After a professor discovered a rare artifact in storage at a Calhoun County college, efforts to return the piece are wrapping up this week.

The Jackson Citizen Patriot reports that art Professor Bille Wickre discovered the two-foot tall war god idol, called an Ahayuda, in storage at Albion College in 2015. Not knowing what it was, she worked with a scholar of Native American art to identify it as a cultural artifact of the Zuni Nation, a Pueblo tribe located in the southwestern United States. They began communicating with the tribe and working towards returning it.

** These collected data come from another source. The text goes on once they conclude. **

-- ==== Sys2Proof/Machine/Dispatch.lean ====
section
/-! DEFINITION. The meaning of every instruction: one arm per row of the opcode table. -/

namespace Sys2Proof.Machine

def exec (i : Instr) (s : State) : Host.Outcome State Fault Refusal :=
  match i with
  | .cmdLoco ack addr dir light speed => Sys2Proof.Machine.execCmdLoco ack addr dir light speed s
  | .cmdAcc ack addr ctl dev en => Sys2Proof.Machine.execCmdAcc ack addr ctl dev en s
  | .cmdBad00 ack body => Sys2Proof.Machine.execCmdBad00 ack body s
  | .cmdBad11 ack body => Sys2Proof.Machine.execCmdBad11 ack body s
  | .ackLoco addr dir light speed => Sys2Proof.Machine.execAckLoco addr dir light speed s
  | .ackAcc addr ctl dev en => Sys2Proof.Machine.execAckAcc addr ctl dev en s
  | .tgLoco addr dir light speed x => Sys2Proof.Machine.execTgLoco addr dir light speed x s
  | .tgAcc addr ctl dev en x => Sys2Proof.Machine.execTgAcc addr ctl dev en x s
  | .tgIdle => Sys2Proof.Machine.execTgIdle s
  | .tgReset => Sys2Proof.Machine.execTgReset s

end Sys2Proof.Machine
end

The Ahayuda was donated to Albion College in 1973, and it's not known how the donor came across the item. However, at that time and decades before it, it was a somewhat common practice to take items off of Native American Reservations. Such cultural theft was outlawed in the Native American Graves Protection of Repatriation Act of 1990, which also ordered the return of such items to their original people.

Ahayuda are traditionally carved from a cottonwood tree that was struck by lightning, an act believed to infuse the piece with power. The idols are used for specific religious purposes, and are believed to serve as items of protection and peace.

The item will be returned to the Zuni people in a special ceremony at Albion College on Thursday, where a tribal elder and priests will hold a private ritual. A public gift-exchanging ceremony is being held at the college's Baldwin Hall in Albion at 5:30pm, followed by a showing of an independent Zuni film and a Q&A session with representatives from the tribe.